Task requirements -
Going through the material below, please gather all lines with the word "pass" in them.

Material provided -
/-- Words of 95_test_vectors.md, sections 2.2 to 2.8, and what they stand for (rules R72 to R74). -/
def Obligations.VectorWordsDecode : Prop :=
  decode 0x000000 = .ok .initialise ∧ decode 0x101002 = .ok (.beginLcd 16 2 .small) ∧
    decode 0x181401 = .ok (.beginLcd 20 1 .large) ∧ decode 0x10FFFF = .ok (.beginLcd 255 255 .small) ∧
    decode 0x2000F3 = .ok (.initNibble 0xF3) ∧ decode 0x3000A5 = .ok (.command 0xA5) ∧
    decode 0x400041 = .ok (.writeChar 0x41) ∧ decode 0x500000 = .ok .backlightOff ∧
    decode 0x600000 = .ok .backlightOn ∧ decode 0x700000 = .error .opcode ∧ decode 0x1F0000 = .error .rsv ∧
    decode 0x080000 = .error .fnt ∧ decode 0x300100 = .error .operandA ∧ decode 0x600080 = .error .operandB

/-- Rule R76: an assembler line is a request exactly where each of its operands fits its field. -/
def Obligations.OversizedOperandIsNoRequest : Prop :=
  ∀ m n : Nat, ∀ font : Option Font,
    ((AsmLine.command n).toInstr? = none ↔ 256 ≤ n) ∧ ((AsmLine.writeChar n).toInstr? = none ↔ 256 ≤ n) ∧
      ((AsmLine.initNibble n).toInstr? = none ↔ 256 ≤ n) ∧
      ((AsmLine.beginLcd m n font).toInstr? = none ↔ 256 ≤ m ∨ 256 ≤ n)

/-! ### Frames -/

/-- Rule R80: the bits of an assembled frame, and that 1 is HIGH on the lines of E, BL and RS. -/
def Obligations.FrameFields : Prop :=
  ∀ (nib : Nibble) (rs bl en : Bit), assembleFrame nib rs bl en = nib ++ en ++ bl ++ rs ++ 0#1 ∧
    ((lcdLines (assembleFrame nib rs bl en)).e = true ↔ en = 1) ∧
    ((lcdLines (assembleFrame nib rs bl en)).backlight = true ↔ bl = 1) ∧
    ((lcdLines (assembleFrame nib rs bl en)).rs = true ↔ rs = 1)

/-- Rule R82: the nibble bits of the frames of slot 0 and slot 1. -/
def Obligations.NibblePlacement : Prop :=
  ∀ (value : Byte) (rs bl en : Bit),
    assembleFrame (highNibble value) rs bl en &&& 0xF0 = value &&& 0xF0 ∧
      assembleFrame (lowNibble value) rs bl en &&& 0xF0 = value <<< 4 &&& 0xF0

/-- Rule R54: frame bit i on output Qi: a frame puts its register-select, backlight and enable bits on their lines, and nibble bit
k on DB(4+k). The rule marks its index mapping and the order on DB4 to DB7 as the spec's own (decision D12). -/
def Obligations.OutputsDriveLcdLines : Prop :=
  ∀ (nib : Nibble) (rs bl en : Bit), lcdLines (assembleFrame nib rs bl en) =
    { rs := decide (rs = 1), backlight := decide (bl = 1), e := decide (en = 1), db4 := nib.getLsbD 0
      db5 := nib.getLsbD 1, db6 := nib.getLsbD 2, db7 := nib.getLsbD 3 }

/-- Rule R182: a delay counts at least `ceil(d * TICK_HZ / 10^6)` ticks, whatever TICK_HZ is. -/
def Obligations.DelayTicksAreCeiling : Prop :=
  ∀ d n : Nat, delayTicks d ≤ n ↔ d * Config.tickHz ≤ n * 1000000

/-! ### What a step is -/

/-- Rule R181: where the host presents a word to a ready block and the word is a request, the step takes the move and is that
request's meaning. That one step runs the whole request is the model's choice of a step (DESIGN CHOICE, log entry 2; rule R106 has
one action a transition), and so is the list of moves the word is taken from (DESIGN CHOICE, log entry 3). -/
def Obligations.StepRunsDecodedRequest : Prop :=
  ∀ (s : State) (w : ReqWord) (rest : List HostMove) (i : Instr),
    s.host = .request w :: rest → s.ready = true → decode w = .ok i → step s = exec i (s.afterMove rest)

/-- Rule R172: a reserved word that is accepted faults, however it was presented and whatever the state holds (rule R75: before
any other check); nothing else changes (rule R175). -/
def Obligations.ReservedRequestFaults : Prop :=
  ∀ (s : State) (w : ReqWord) (rest : List HostMove) (r : ReservedBy),
    (s.host = .request w :: rest ∨ s.host = .requestStepwise w :: rest) → s.ready = true → decode w = .error r →
      ∃ t, step s = .next t ∧ (s.afterMove rest).faultTaken (.reservedRequest w) t

/-- Rules R22, R181, R190: a block that is busy or in reset takes no word; the host goes on holding those it has, in their order. That
the words stand in a list of moves is the model's choice (log entry 3). -/
def Obligations.UnreadyBlockTakesNoWord : Prop :=
  ∀ s t : State, s.ready = false → step s = .next t → t.host.filter HostMove.isWord = s.host.filter HostMove.isWord

/-- Rules R22, R181: a meaning called on a block that is not ready changes nothing, whichever the request. The spec lets the host
wait; that the meaning then answers the same state is the model's choice (log entry 23). -/
def Obligations.UnreadyBlockRunsNothing : Prop :=
  ∀ (i : Instr) (s : State), s.ready = false → exec i s = .next s

/-- Rule R186: an idle block with nothing to do emits nothing and holds its outputs; only the pulse on `done` ends, whose
length is the model's choice (log entries 7 and 20). -/
def Obligations.IdleBlockHolds : Prop :=
  ∀ s : State, s.seq = .idle → s.fault = none → s.rst = false → s.host = [] → step s = .next { s with done := false }

/-! ### The requests: where they complete, and with what

That a request runs to its end in one step is the model's choice of a step (log entry 2); that one step is the request's actions one
at a time is Obligations.RequestIsItsActions. -/

/-- Rule R100: INITIALIZE completes from every ready state. -/
def Obligations.InitialiseCompletes : Prop :=
  ∀ s : State, s.ready = true →
    exec .initialise s = .next ({ s with pinsCfg := true }.completed [.frame 0x00] 0x00 0)

/-- Rule R101: BEGIN completes from every ready, configured state, for every line count but 0. -/
def Obligations.BeginCompletes : Prop :=
  ∀ (s : State) (cols lines : Byte) (font : Font), s.ready = true → s.pinsCfg = true → lines ≠ 0 →
    exec (.beginLcd cols lines font) s = .next
      ({ s with
          cols := some cols
          lines := some lines
          shadowN := some (if 2 ≤ lines.toNat then 1 else 0)
          shadowF := some (if font = Font.large ∧ lines = 1 then 1 else 0)
          shadowD := some 1
          shadowC := some 0
          shadowB := some 0
          shadowID := some 1
          shadowSH := some 0 }.completed
        (beginEvents s.cfg s.bl
          (if 2 ≤ lines.toNat then 0x28 else if font = Font.large then 0x24 else 0x20))
        (0xC0 ||| s.bl.setWidth 8 <<< 2) 0)

/-- Rule R132: INIT_NIBBLE completes from every ready, configured state, for every value. -/
def Obligations.InitNibbleCompletes : Prop :=
  ∀ (s : State) (value : Byte), s.ready = true → s.pinsCfg = true →
    exec (.initNibble value) s = .next
      (s.completed (nibbleEvents s.cfg s.bl (lowNibble value)) (assembleFrame (lowNibble value) 0 s.bl 0) 0)

/-- Rule R133: COMMAND completes from every ready, configured state, for every value, and writes no shadow. -/
def Obligations.CommandCompletes : Prop :=
  ∀ (s : State) (value : Byte), s.ready = true → s.pinsCfg = true →
    exec (.command value) s = .next
      (s.completed (byteEvents s.cfg s.bl 0 value) (assembleFrame (lowNibble value) 0 s.bl 0) 0)

/-- Rule R135: WRITE_CHAR completes from every ready, configured state, for every value, and returns 1. -/
def Obligations.WriteCharCompletes : Prop :=
  ∀ (s : State) (value : Byte), s.ready = true → s.pinsCfg = true →
    exec (.writeChar value) s = .next
      (s.completed (byteEvents s.cfg s.bl 1 value) (assembleFrame (lowNibble value) 1 s.bl 0) 1)

/-- Rule R160: BACKLIGHT_OFF completes wherever the display-control shadow has been written. -/
def Obligations.BacklightOffCompletes : Prop :=
  ∀ (s : State) (d c b : Bit), s.ready = true → s.pinsCfg = true →
    s.shadowD = some d → s.shadowC = some c → s.shadowB = some b →
    exec .backlightOff s = .next
      ({ s with bl := 0 }.completed
        (byteEvents s.cfg 0 0 (0x08 ||| d.setWidth 8 <<< 2 ||| c.setWidth 8 <<< 1 ||| b.setWidth 8))
        (assembleFrame (0x8 ||| d.setWidth 4 <<< 2 ||| c.setWidth 4 <<< 1 ||| b.setWidth 4) 0 0 0) 0)

/-- Rule R161: BACKLIGHT_ON completes wherever the display-control shadow has been written. -/
def Obligations.BacklightOnCompletes : Prop :=
  ∀ (s : State) (d c b : Bit), s.ready = true → s.pinsCfg = true →
    s.shadowD = some d → s.shadowC = some c → s.shadowB = some b →
    exec .backlightOn s = .next
      ({ s with bl := 1 }.completed
        (byteEvents s.cfg 1 0 (0x08 ||| d.setWidth 8 <<< 2 ||| c.setWidth 8 <<< 1 ||| b.setWidth 8))
        (assembleFrame (0x8 ||| d.setWidth 4 <<< 2 ||| c.setWidth 4 <<< 1 ||| b.setWidth 4) 0 1 0) 0)

/-- Rule R41, which the spec marks as derived from rules R101, R102 and R131: the state BEGIN leaves. -/
def Obligations.StateAfterBegin : Prop :=
  ∀ (s : State) (c l : Byte) (fnt : Font), s.ready = true → s.pinsCfg = true → 1 ≤ l.toNat →
    ∃ t, exec (.beginLcd c l fnt) s = .next t ∧
      t.shadowN = some (if 2 ≤ l.toNat then 1 else 0) ∧
      t.shadowF = some (if fnt = Font.large ∧ l.toNat = 1 then 1 else 0) ∧
      t.shadowD = some 1 ∧ t.shadowC = some 0 ∧ t.shadowB = some 0 ∧
      t.shadowID = some 1 ∧ t.shadowSH = some 0 ∧ t.cols = some c ∧ t.lines = some l ∧
      t.bl = s.bl ∧ t.q = some (0xC0 ||| s.bl.setWidth 8 <<< 2)

/-- Rule R102: the line mode and the font BEGIN resolves. -/
def Obligations.LineModeAndFont : Prop :=
  ∀ (s t : State) (cols lines : Byte) (font : Font), s.ready = true → s.pinsCfg = true → lines ≠ 0 →
    exec (.beginLcd cols lines font) s = .next t →
      (t.shadowN = some 1 ↔ 2 ≤ lines.toNat) ∧ (t.shadowN = some 0 ↔ lines.toNat = 1) ∧
      (t.shadowF = some 1 ↔ font = Font.large ∧ lines.toNat = 1) ∧
      (t.shadowF = some 0 ↔ ¬(font = Font.large ∧ lines.toNat = 1))

/-- Rule R132 (and R176(b)): INIT_NIBBLE sends the same for a value and its low nibble. -/
def Obligations.InitNibbleIgnoresHighBits : Prop :=
  ∀ (s : State) (value : Byte), s.pinsCfg = true → exec (.initNibble value) s = exec (.initNibble (value &&& 0x0F)) s

/-! ### Faults -/

/-- Rule R171: every request but INITIALIZE faults while the lines are not configured, whatever its operands (so before its own
checks, rule R178); nothing else changes (rule R175). -/
def Obligations.NotConfiguredFaults : Prop :=
  ∀ (s : State) (i : Instr), i ≠ .initialise → s.ready = true → s.pinsCfg = false →
    ∃ t, exec i s = .next t ∧ s.faultTaken (.notConfigured (encode i)) t

/-- Rule R173: reading D, C or B while it is unwritten faults, and BL is not written; no request but the backlight requests takes this
fault. Which of several unwritten ones is recorded, the first in the order D, C, B, is the model's reading (DEDUCED, log entry 5). -/
def Obligations.UnwrittenShadowFaults : Prop :=
  ∀ (s : State) (i : Instr), s.ready = true → s.pinsCfg = true →
    (i = .backlightOff ∨ i = .backlightOn →
      (s.shadowD = none → ∃ t, exec i s = .next t ∧ s.faultTaken (.unwrittenShadow (encode i) .d) t) ∧
      (s.shadowD ≠ none → s.shadowC = none →
        ∃ t, exec i s = .next t ∧ s.faultTaken (.unwrittenShadow (encode i) .c) t) ∧
      (s.shadowD ≠ none → s.shadowC ≠ none → s.shadowB = none →
        ∃ t, exec i s = .next t ∧ s.faultTaken (.unwrittenShadow (encode i) .b) t)) ∧
    (i ≠ .backlightOff → i ≠ .backlightOn →
      ∀ t w e, exec i s = .next t → t.fault = some (.unwrittenShadow w e) → s.fault = t.fault)

/-- Rule R174: BEGIN with no lines faults. -/
def Obligations.BadGeometryFaults : Prop :=
  ∀ (s : State) (cols : Byte) (font : Font), s.ready = true → s.pinsCfg = true →
    ∃ t, exec (.beginLcd cols 0 font) s = .next t ∧ s.faultTaken (.badGeometry (encode (.beginLcd cols 0 font))) t

/-- Rule R175: a faulted block stops with its fault, whatever words the host holds, or none; where the host only lets time pass
or lowers `rst`, nothing of the block changes. That the stop is an answer of the step after the one that records the fault is the
model's choice (log entry 4), and so is the list of moves (log entry 3). -/
def Obligations.FaultedBlockIsQuiescent : Prop :=
  ∀ (s : State) (f : Fault) (words rest : List HostMove),
    s.fault = some f → s.busy = true → s.rst = false → (∀ x ∈ words, x.isWord = true) →
      (s.host = words → step s = .fault f) ∧
      (s.host = words ++ .pass :: rest → step s = .next (s.afterMove (words ++ rest))) ∧
      (s.host = words ++ .releaseReset :: rest → step s = .next (s.afterMove (words ++ rest)))

/-- Rules R175, R179: only a reset leaves a faulted state (as a next state; with no move to make the step stops, log entry 4). -/
def Obligations.OnlyResetLeavesFault : Prop :=
  ∀ (s t : State) (f : Fault), s.Inv → s.fault = some f → step s = .next t →
    (∃ rest, s.comingMoves = .assertReset :: rest) ∨ (t.fault = some f ∧ t.trace = s.trace ∧ t.q = s.q ∧ t.busy = true)

/-! ### Reset -/

/-- Rules R40, R181, R190, R191: a reset, whatever the block was doing and whatever words it has not accepted the host holds: every
element of rule R40 at its value, `q` kept, the rest of the request abandoned without a `Done`, the words still held. The list of
moves, the new, empty trace and the record of the ended run are the model's (log entries 3 and 8). -/
def Obligations.ResetFromAnyState : Prop :=
  ∀ (s : State) (words rest : List HostMove), (∀ x ∈ words, x.isWord = true) → (words = [] ∨ s.ready = false) →
    s.host = words ++ .assertReset :: rest →
    ∃ t, step s = .next t ∧ t.elementsReset ∧ t.q = s.q ∧ t.rst = true ∧ t.trace = [] ∧ t.cfg = s.cfg ∧
      t.host = words ++ rest ∧ t.ended = s.ended ++ [⟨s.trace, s.seq, s.fault⟩]

/-- Rules R181, R190: while `rst` is up the block accepts no request, whatever words the host holds, and nothing of it changes; the host
may lower `rst` with the words still held (that they stay in its list is the model's form of holding them, log entry 3). -/
def Obligations.NoRequestInReset : Prop :=
  ∀ (s : State) (words rest : List HostMove), s.rst = true → (∀ x ∈ words, x.isWord = true) →
    (s.host = words → step s = .next s) ∧
      (s.host = words ++ .releaseReset :: rest → step s = .next { s with rst := false, host := words ++ rest })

Answer for the task -
/-- Rule R175: a faulted block stops with its fault, whatever words the host holds, or none; where the host only lets time pass
      (s.host = words ++ .pass :: rest → step s = .next (s.afterMove (words ++ rest))) ∧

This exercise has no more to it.